Dataset entries
/-- A lookup resolves the oldest frame: host, lane, drop or no route; a pop removes the oldest egress descriptor (R269, R270, R271, R280, spec/10_forwarding.md). -/
def Obligations.ForwardLookup : Prop :=
  ∀ s : State,
    (∀ (f : FwdFrame) (r : List FwdFrame), s.fwd.input = f :: r → s.worksOn 0xF f.beat = true →
      let s0 : State := { s with fwd := { s.fwd with input := r } }
      (f.packet = [] ∨ (f.packet.headD 0#8).toNat / 16 ≠ 6 → exec .fwdLookup s = .next (s0.emit (.toHost f.rep f.body)))
      ∧ ((f.packet.headD 0#8).toNat / 16 = 6 → 40 ≤ f.packet.length →
        let d := (f.packet.drop 24).take 16
        let w := s0.bankRead ownFwd (s0.entryAddr 3 (foldAddr d)) 2
        let p := w.2.probeAll d (w.2.probeSlots (((w.1.bytes?).map ofLeBytes).getD 0))
        (p.1 = none → ∃ t, exec .fwdLookup s = .next t ∧ t.fwd = s0.fwd ∧ t.mem = s.mem
          ∧ t.fld FWD_NOROUTE_COUNT = min (s.fld FWD_NOROUTE_COUNT + 1) 0xFFFFFFFF)
        ∧ ∀ e, p.1 = some e →
          let u := p.2.setHit 2 e
          let action := u.entryWord 2 e 4 / 256 % 16
          (action = 3 → exec .fwdLookup s = .next (u.emit (.toHost f.rep f.body)))
          ∧ (action = 4 → exec .fwdLookup s = .next (u.count FWD_ACTDROP_COUNT))
          ∧ (∀ lane rec_ v, action = 1 → u.hitNeighbour (u.entryWord 2 e 5 % 2 ^ 16) = (some (lane, rec_), v) →
            s.fwd.meq.length < 4096 → ∃ t m, exec .fwdLookup s = .next t ∧ t.fwd.meq = s.fwd.meq ++ [m] ∧ t.fwd.input = r
              ∧ m.lane = lane ∧ m.node = rec_ % 2 ^ 18 ∧ m.dest = none ∧ m.rep = f.rep ∧ m.body = f.packet)
          ∧ (action = 0 → u.nodeByEui (beNat (((d.drop 8).headD 0#8 ^^^ 2#8) :: (d.drop 9))) = none →
            ∃ t, exec .fwdLookup s = .next t ∧ t.fwd = s0.fwd
              ∧ t.fld FWD_NOHOP_COUNT = min (s.fld FWD_NOHOP_COUNT + 1) 0xFFFFFFFF)))
    ∧ ∀ src, s.takes FWD_MEQCTL (s.setWord FWD_MEQCTL [(FWD_MEQCTL_POP, 1)]) →
        ∃ t, exec (.meqPop src) s = .next t ∧ t.fwd = { s.fwd with meq := s.fwd.meq.tail } ∧ t.mem = s.mem

/-- Commands of the forwarding tables end with the status that R286 gives and its image (R285, R286, spec/10_forwarding.md). -/
def Obligations.ForwardCommands : Prop :=
  ∀ (s : State) (c : FwdCmd) (r : List FwdCmd), s.fwd.cmds = c :: r → c.queue = none → s.live 0xF = true →
    let ended (t : State) (status : Nat) : Prop := t.fwd.cmds = r ∧ t.fwd.flushing = false ∧ t.fld FWD_CMD_STATUS = status
      ∧ t.fld FWD_CMD_BUSY = 0 ∧ t.fld (routeCount 153) = min (s.fld (routeCount 153) + 1) 0xFFFFFFFF
    let found (t : State) (i : Nat) : Prop := ended t fsOk ∧ t.mem = s.mem ∧ t.fld FWD_CIDX_INDEX = i % 2 ^ 18
      ∧ ∀ m, m < entryBytes c.table / 4 → t.fld (FWD_CD_DATA m) = s.entryWord c.table i m
    let owned (a n : Nat) : Prop := s.firstRefused ownFwd a n = none
    (s.fwd.flushing = false → s.fwd.waiting = false →
      (c.op = 0 →
        (∀ i, s.findKey c = some (some i) → c.table ≤ 2 → ∃ t, exec .fwdSearch s = .next t ∧ found t i)
        ∧ (s.findKey c = some none → ∃ t, exec .fwdSearch s = .next t ∧ ended t fsNotFound ∧ t.mem = s.mem)
        ∧ (s.findKey c = none → ∃ t, exec .fwdSearch s = .next t ∧ ended t fsBadKey ∧ t.mem = s.mem))
      ∧ (c.op = 1 → c.table ≤ 2 →
        (∀ i, (s.validEntries c.table).find? (fun i => c.start || decide (c.cidx < i)) = some i →
          ∃ t, exec .fwdNext s = .next t ∧ found t i)
        ∧ ((s.validEntries c.table).find? (fun i => c.start || decide (c.cidx < i)) = none →
          ∃ t, exec .fwdNext s = .next t ∧ ended t fsEnd ∧ t.mem = s.mem))
      ∧ (∀ w0 w1 w2 w3 : Nat, c.op = 2 → c.table = 0 → c.cd.take 4 = [w0, w1, w2, w3] → c.cidx < 131072 → w2 % 2 ^ 16 < 0xFF00 →
        w0 < 2 ^ 32 → w1 < 2 ^ 32 → w2 < 2 ^ 31 →
        let img := [w0, w1, w2 + 2 ^ 31, w3]
        (s.nodeDup c.cidx img = true → ∃ t, exec .fwdInsert s = .next t ∧ ended t fsDupKey ∧ t.mem = s.mem)
        ∧ (s.nodeDup c.cidx img = false → owned (s.entryAddr 0 c.cidx) 16 → ∃ t, exec .fwdInsert s = .next t ∧ ended t fsOk
          ∧ t.entry 0 c.cidx = [w0, w1, w2 % 2 ^ 18 + 2 ^ 31, w3 % 2 ^ 16]
          ∧ ∀ a, a < s.entryAddr 0 c.cidx ∨ s.entryAddr 0 c.cidx + 16 ≤ a → t.cell a = s.cell a))
      ∧ (c.op = 3 → c.table = 0 →
        (s.entryValid 0 c.cidx = false → ∃ t, exec .fwdDelete s = .next t ∧ ended t fsNotFound ∧ t.mem = s.mem)
        ∧ (s.entryValid 0 c.cidx = true → owned (s.entryAddr 0 c.cidx + 8) 4 → s.mem.ecc = [] →
          ∃ t, exec .fwdDelete s = .next t ∧ ended t fsOk ∧ t.entryValid 0 c.cidx = false
          ∧ ∀ a, a < s.entryAddr 0 c.cidx + 8 ∨ s.entryAddr 0 c.cidx + 12 ≤ a → t.cell a = s.cell a))
      ∧ (c.op = 4 → c.table = 1 → c.ck.getD 0 0 % 8 ≠ 7 →
        exec .fwdFlushByPort s = .next { s with fwd := { s.fwd with flushing := true } }))
    ∧ (s.fwd.flushing = true → c.table = 1 → s.mem.ecc = [] → (∀ i, i < 16384 → owned (s.entryAddr 1 i) 16) →
      ∃ t, exec .fwdFlushDone s = .next t ∧ ended t fsOk ∧ (∀ i ∈ s.flushed c 1, t.entryValid 1 i = false)
        ∧ ∀ a, a < s.tabBase 1 ∨ s.tabBase 1 + 262144 ≤ a → t.cell a = s.cell a)

/-- The filter clear, the sweeper, table locks, direct writes and the shadow compare (R281, R283, R284, R287, R288, R289, R290, spec/10_forwarding.md). -/
def Obligations.ForwardUpkeep : Prop :=
  ∀ (s : State) (src : BusSrc),
    let counted (t : State) (id : Nat) : Prop := t.fld (routeCount id) = min (s.fld (routeCount id) + 1) 0xFFFFFFFF
    let owned (a n : Nat) : Prop := s.firstRefused ownFwd a n = none ∧ s.mem.ecc = []
    (∀ k : Fin 16, k.val ∈ s.fwd.clearing → s.fwd.waiting = false → owned (s.tabBase 3) 131072 →
      ∃ t, exec (.filterClearDone k) s = .next t ∧ t.fwd.clearing = s.fwd.clearing.erase k
        ∧ ∀ h, h < 65536 → (t.filterWord h).testBit k = false)
    ∧ (∀ i : Nat, s.live 0xF = true → i < 16384 → s.sweepList.find? (fun p => decide (s.fwd.sweep ≤ p)) = some i →
        let w := s.entryWord 1 i 0
        (s.tabLocked 1 = true → ∃ t, exec .sweepVisit s = .next t ∧ t.fwd.sweep = i ∧ t.mem = s.mem)
        ∧ (s.tabLocked 1 = false → owned (s.entryAddr 1 i) 4 → ∃ t, exec .sweepVisit s = .next t ∧ t.fwd.sweep = i + 1
          ∧ (w.testBit bitHit = true → t.entryWord 1 i 0 = withBit (withBit w bitHit false) bitAged false)
          ∧ (w.testBit bitHit = false → w.testBit bitAged = false → t.entryWord 1 i 0 = w + 2 ^ bitAged)
          ∧ (w.testBit bitHit = false → w.testBit bitAged = true → w.testBit bitDyn = true → t.entryValid 1 i = false
            ∧ t.fld FWD_AGED_COUNT = min (s.fld FWD_AGED_COUNT + 1) 0xFFFFFFFF)
          ∧ ∀ a, a < s.entryAddr 1 i ∨ s.entryAddr 1 i + 4 ≤ a → t.cell a = s.cell a))
    ∧ (∀ req : BitVec 4, s.takes FWD_LOCK (s.setWord FWD_LOCK [(FWD_LOCK_REQ, req.toNat)]) →
        ∃ t, exec (.fwdLockRequest src req) s = .next t ∧ t.fld FWD_LOCK_REQ = req.toNat
          ∧ t.fld FWD_LOCK_LOCKED = s.fld FWD_LOCK_LOCKED &&& req.toNat)
    ∧ (∀ k : Fin 4, s.tabLocked k = true → ∃ t, exec (.fwdLocked k) s = .next t
        ∧ t.fld FWD_LOCK_LOCKED = s.fld FWD_LOCK_LOCKED ||| 2 ^ k.val)
    ∧ (∀ (ofs : BitVec 20) (v : Word), s.takes (0x600000 + ofs.toNat) v → ofs.toNat % 4 = 0 → s.fld FWD_TWSEL_TABLE ≤ 1 →
        let k := s.fld FWD_TWSEL_TABLE
        let x := s.fld FWD_TWSEL_PAGE * 0x100000 + ofs.toNat
        owned (s.tabBase k + x) 4 → ∃ t, exec (.fwdTableWrite src ofs v) s = .next t
          ∧ t.entryWord k (x / 16) (x % 16 / 4) = v.toNat &&& (entryMasks k).getD (x % 16 / 4) 0
          ∧ ∀ a, a < s.tabBase k + x ∨ s.tabBase k + x + 4 ≤ a → t.cell a = s.cell a)
    ∧ (s.isSet FWD_SHCFG_EN = true → s.live 0xF = true → s.shadowTable s.shadowAt = true → s.tabSize s.shadowAt ≠ 0 →
        (∀ bs, s.linkUp = true → ∃ t, exec (.shadowChunkCompare (some bs)) s = .next t ∧ t.fld FWD_SHSTAT_STALLED = 0)
        ∧ ∃ t, exec (.shadowChunkCompare none) s = .next t ∧ t.fld FWD_SHSTAT_STALLED = 1 ∧ t.fwd = s.fwd
          ∧ (s.fld FWD_SHSTAT_STALLED = 0 → counted t 164))
    ∧ (∀ (k i b : Nat) (r : List (Nat × Nat × Nat)) (bs : List Byte), s.fwd.shMis = (k, i, b) :: r → s.beat ≠ b → s.linkUp = true →
        s.shadowOn = true → s.shadowTable k = true →
        (s.mismatch k i (imageOf k bs) = false → exec (.shadowRecheck (some bs)) s = .next { s with fwd := { s.fwd with shMis := r } })
        ∧ (s.mismatch k i (imageOf k bs) = true → s.isSet FWD_SHCFG_REPAIR = false →
          ∃ t, exec (.shadowRecheck (some bs)) s = .next t ∧ t.fwd = { s.fwd with shMis := r } ∧ counted t 162
          ∧ t.fld FWD_SHMISS_TABLE = k % 4 ∧ t.fld FWD_SHMISS_INDEX = i % 2 ^ 18
          ∧ t.fld FWD_SHSTAT_MISSES = min (s.fld FWD_SHSTAT_MISSES + 1) 65535))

§ **What is required**
Take the line with "counted t 162" and every line after it in the data, and please reproduce them exactly, leaving out all other lines.

§ **Problem solution**
          ∃ t, exec (.shadowRecheck (some bs)) s = .next t ∧ t.fwd = { s.fwd with shMis := r } ∧ counted t 162
          ∧ t.fld FWD_SHMISS_TABLE = k % 4 ∧ t.fld FWD_SHMISS_INDEX = i % 2 ^ 18
          ∧ t.fld FWD_SHSTAT_MISSES = min (s.fld FWD_SHSTAT_MISSES + 1) 65535))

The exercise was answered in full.